Desperate For Energy Alternatives, Europe Pours Billions Into Hydrogen Research

Desperate For Energy Alternatives, Europe Pours Billions Into Hydrogen Research

With most of the EU on pins and needles waiting to see if Russia actually turns the gas back on after their maintenance shutdown of Nord Stream 1 this month, the European Commission has approved a 5.4 billion euro package for the research and development of hydrogen power.

Hydrogen is often wrongly hailed as the solution to “climate change” and carbon emissions (which are not a legitimate threat to the planet in any way, as shown by the NOAA’s own temperature data and the mere 1 DEGREE Celsius rise in world temps in the past century).

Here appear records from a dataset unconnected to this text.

/-- A queued frame (R275): the descriptor's address and fields, the header and payload RAD has copied, when it was accepted,
attempts made, the frame counter and sequence number of its first attempt. -/
structure RadFrame where
  desc : Nat
  nbr : Nat
  key : Nat
  level : Nat
  flags : Nat
  retries : Nat
  expire : Nat
  hdr : List Byte
  payload : List Byte
  since : Nat
  tries : Nat
  fc : Option Nat
  seq : Option Nat
  deriving DecidableEq, Repr

/-- What a radio does in the slot in progress. -/
inductive RadioAct where
  | idle
  /-- it has sent a frame and awaits the acknowledgement: neighbour, descriptor, whether the cell is shared, the delimiter at which the
  acknowledgement is expected -/
  | awaits (nbr desc : Nat) (shared : Bool) (ack : Int)
  /-- it receives: neighbour, channel, centre and half width of the window in ns, expected delimiter by the time parent's slots as
  last observed and by the module's own slots (R286), whether the cell expects a beacon of the time parent, whether that beacon came,
  whether a frame has come -/
  | listens (nbr chan : Nat) (centre : Int) (half : Nat) (expect own : Int) (beacon heard got : Bool)
  deriving DecidableEq, Repr

/-- A frame that a radio has sent: PSDU, channel, delimiter instant. -/
structure AirFrame where
  psdu : List Byte
  chan : Nat
  sof : Int
  deriving DecidableEq, Repr

/-- What RAD still has to push for a received frame (R156, R280): the rill, the item of a delivered frame with its buffer, or the body of
a fault report's packet. -/
inductive Arrival where
  | frame (rill : Nat) (item : DWord) (buf : Nat)
  | report (rill : Nat) (body : List DWord)
  deriving DecidableEq, Repr

/-- RAD: what no register shows. -/
structure Rad where
  bank : Option Bank
  /-- a loaded bank that waits for its switch -/
  next : Option (Nat × Bank)
  /-- a bank that is being loaded -/
  loading : Option Nat
  /-- queued frames in the order of acceptance -/
  queue : List RadFrame
  /-- backoff exponent and cells to skip, by queue -/
  backoff : List (Nat × Nat × Nat)
  /-- completion items that wait for their rill -/
  done : List DWord
  /-- receive buffers in hand, oldest first -/
  bufs : List Nat
  /-- what waits for the rill controller, or for another master's packet to close, oldest first -/
  arrived : List Arrival
  /-- bit k: the next block of key entry k is armed -/
  armed : BitVec 8
  /-- bit k: event 7 has been posted for the present block -/
  warned : BitVec 8
  /-- bit k: key entry k is exhausted and event 9 has been posted -/
  stalled : BitVec 8
  /-- sleepy neighbours that have been told of pending data, with the last ASN of the hold -/
  holds : List (Nat × Nat)
  /-- the next sequence number -/
  seq : Nat
  /-- relay role: time base at which slot 0 would start by the time parent -/
  base : Int
  /-- `base` has been taken from a time parent since RAD last ran as coordinator or scanned (R266, R288) -/
  timed : Bool
  /-- the ASN of the last slot that was run -/
  asn : Option Nat
  acts : Vector RadioAct 3
  sent : Vector (Option AirFrame) 3
  /-- index of the channel that is scanned, since when, and the neighbour whose beacon ends the scan -/
  scanCh : Nat
  scanSince : Nat
  scanFor : Option Nat
  /-- the radio gate was closed when the slot in progress began (R378) -/
  mute : Bool
  /-- the radio whose recalibration is pending or runs -/
  cal : Nat
  calRuns : Bool
  deriving DecidableEq, Repr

Hydrogen is a notoriously difficult technology to produce in terms of efficiency.  For hydrogen to be completely green, it must be produced by electrolyzing water, which splits into the H2 and O that it is made of instead of producing extra carbon just like gasoline.  Hydrogen fuel cells consistently prove to be substandard and lose 30% their energy in the process of splitting H2 from Oxygen, on top of the 26% energy loss from transporting the electrolyzing water. 

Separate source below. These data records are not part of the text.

-- ==== Sys2Proof/Machine/Room.lean ====
section
/-!
DEFINITION. The rills as their users find them: positions and room (spec/04), and the queues in which blocks keep events for their rills.
-/
namespace Sys2Proof.Machine

def Op.weir (f : Weir → Weir) : Op := Op.blk fun b => { b with weir := f b.weir }

/-! ### Rill positions (R146 to R148) -/

def rillNo (n : Nat) : RillNo := Fin.ofNat 64 n

def State.rill (s : State) (n : RillNo) : Rill := s.blk.weir.rills[n]

def Op.rill (n : RillNo) (f : Rill → Rill) : Op :=
  Op.weir fun w => { w with rills := w.rills.set n (f w.rills[n]) }

/-- The size of a rill in slots (R146). -/
def State.rillSize (s : State) (n : RillNo) : Nat := 2 ^ (s.fld (F.RILL_CFG_SIZE n) + 4)

/-- The address of a position's slot (R146). -/
def State.slotAddr (s : State) (n : RillNo) (pos : Nat) : Nat :=
  0x20000000 + 8 * (s.fld (F.RILL_CFG_BASE n) + pos % s.rillSize n)

/-- Slots reserved, unread, or read and not released (R147). -/
def Rill.occ (r : Rill) : Nat := r.nread + r.unread + r.npkt

/-- Rd, V and W before the reduction modulo the size (R147). -/
def Rill.rd (r : Rill) : Nat := r.rl + r.nread
def Rill.vis (r : Rill) : Nat := r.rd + r.unread
def Rill.wr (r : Rill) : Nat := r.vis + r.npkt

def State.rillFree (s : State) (n : RillNo) : Nat := s.rillSize n - (s.rill n).occ

/-- Whether a rill's enable bit reads 1 (R149). -/
def State.rillEn (s : State) (n : RillNo) : Bool :=
  if n.val < 32 then (s.reg A.RILL_EN_LO).getLsbD n.val else (s.reg A.RILL_EN_HI).getLsbD (n.val - 32)

/-- Whether a rill can be used: enabled, with the controller running (R105) and no stop requested, after which only the instruction in
progress goes on (R151). -/
def State.rillOn (s : State) (n : RillNo) : Bool := s.working .rill && s.rillEn n

/-- A feed rill is one of the rills 4 to 63 (R155). -/
def State.isFeed (s : State) (n : RillNo) : Bool := 4 ≤ n.val && s.bit (F.RILL_CFG_FEED n)

/-- Rills 0 to 3 and feed rills are never in packet mode (R105, R155). -/
def State.isPacket (s : State) (n : RillNo) : Bool := 4 ≤ n.val && s.bit (F.RILL_CFG_PACKET n) && !(s.isFeed n)

/-- Whether a rill number may be named as the rill of a block's events or results: 4 to 63, and no feed rill. -/
def State.rillUsable (s : State) (n : Nat) : Bool := 4 ≤ n && n < 64 && !(s.isFeed (rillNo n))

/-- An item as a rill stores it: rills 4 to 63 set bit 63 (R106). -/
def storedItem (n : RillNo) (v : DWord) : DWord := if n.val < 4 then v else v ||| 0x8000000000000000

/-! ### Room for a push (R156) -/

/-- What a fixed-function block finds when it pushes. -/
inductive Room where
  /-- there is room -/
  | ok
  /-- the rill is not enabled, or is in the other mode (packet or plain) -/
  | off
  /-- the controller is stopped: the block waits (R156) -/
  | stopped
  /-- another master has a packet open: the block waits (R156) -/
  | busy
  /-- the rill lacks room: the block's own overflow rule applies (R156) -/
  | full
  deriving DecidableEq, Repr

/-- What a push of `need` slots finds; `packet` says that it is a packet. A model choice (log entry 26): a plain item for a rill in packet
mode, and a packet for a plain one, find the rill as one that is not enabled. -/
def State.room (s : State) (n : RillNo) (packet : Bool) (need : Nat) : Room :=
  if !(s.working .rill) then .stopped
  else if !(s.rillEn n) || s.isPacket n != packet then .off
  else if (s.rill n).pkt.isSome then .busy
  else if s.rillFree n < need then .full
  else .ok

/-- Whether an enabled rill of the mode has `need` free slots, whatever the block must wait for before it can push (R156). -/
def State.hasRoom (s : State) (n : RillNo) (packet : Bool) (need : Nat) : Bool :=
  s.rillEn n && s.isPacket n == packet && need ≤ s.rillFree n

/-! ### Event queues -/

/-- How a block posts events: the rill field, the field that enables events, if it has one, the counter of lost events, and how many
events it holds while its rill is full or not enabled; nothing where it loses such an event at once. A block that holds no
events waits all the same while the controller is stopped or another packet is open (R156). -/
structure EvtCfg where
  rill : Fld
  en : Option Fld
  lost : Nat
  hold : Option Nat
  deriving DecidableEq, Repr

/-- Whether a block posts events. -/
def State.evOn (s : State) (e : EvtCfg) : Bool :=
  match e.en with
  | some f => s.bit f
  | none => true

/-- The events that wait in a block's queue. -/
def State.evq (s : State) (b : Block) : List DWord := s.blk.evq.toList.getD b.num []

/-- Replaces a block's queue of events. -/
def Op.setEvq (b : Block) (l : List DWord) : Op := Op.blk fun k => { k with evq := k.evq.setIfInBounds b.num l }

/-- A place where items of a block wait for a rill: 0 its events, then its other lines. -/
def Block.place (b : Block) (i : Nat) : Nat := b.num * 64 + i

/-- Whether the refusal of the oldest item of a place has counted (R156). -/
def State.isTold (s : State) (p : Nat) : Bool := s.blk.told.contains p

def Op.setTold (p : Nat) (v : Bool) : Op := Op.blk fun k =>
  let rest := k.told.filter (· != p)
  { k with told := if v then p :: rest else rest }

/-- A block loses the events that wait. -/
def Op.dropEvq (b : Block) : Op := (Op.setEvq b []).andThen (Op.setTold (b.place 0) false)

/-- How many events the rill of a block can take at once. -/
def State.evRoom (s : State) (e : EvtCfg) : Nat :=
  let n := rillNo (s.fld e.rill)
  if s.room n false 1 = .ok then s.rillFree n else 0

/-- Puts an event into its block's queue, or loses it and counts the loss while the queue is full of events that the rill cannot take. -/
def Op.enqueueEvent (b : Block) (e : EvtCfg) (v : DWord) : Op := Op.get fun s =>
  match e.hold with
  | some m => if (s.evq b).length < m + s.evRoom e then Op.setEvq b (s.evq b ++ [v]) else Op.inc e.lost
  | none => Op.setEvq b (s.evq b ++ [v])

/-- How MEM posts events (R470). -/
def memEvt : EvtCfg := ⟨F.MEM_EVT_RILL, some F.MEM_EVT_EN, A.MEM_EVT_LOST, some 8⟩

/-- An event item of MEM: kind, memory or activity, detail (R470). -/
def memItem (kind memory detail : Nat) : DWord := BitVec.ofNat 64 (kind + memory * 2 ^ 8 + detail % 2 ^ 31 * 2 ^ 32)

end Sys2Proof.Machine
end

Why is EU leadership continuing to pursue fairy tale technologies when they already have access to green energy production in the form of nuclear power?  While nuclear power is often demonized by environmentalists, it is an actual “zero emissions” source that is already developed and waiting to be utilized.  If they actually cared about an immediate reduction in carbon output, governments would stop wasting their time and tax dollars on terribly inefficient windmill farms and dream technologies like hydrogen and focus on “clean” energy sources that are already proven.

The primary downside to nuclear power is the cost, which is around $15 billion per plant.  But the EU has already spent $232 billion from 2014 to 2020 on climate change initiatives that have apparently been useless because they are still spreading hysteria about global warming to this day.  They could have built dozens of nuclear plants across Europe in that time and been done with it.    

But, they won’t do that, because climate change movements are not about science, they are about ideology, and part of their ideology is about bringing down industry and undermining capitalism.  Nuclear power doesn’t fit the image and works a little too well for industry, so, they ignore it.  

In the meantime, individual European nations are starting to realize they are being set up for disaster in terms of their economies and their ability to provide heat in the colder months.   Some are returning to trusty standbys like coal as questions about Russian gas supplies linger. 

It appears that the EU is about to be humbled and they are going to have to relearn the nature of priorities.  The biggest priority of all is survival, and almost no one in the population is going to care about carbon emissions or hydrogen power research in the midst of an energy crisis in the dead of winter.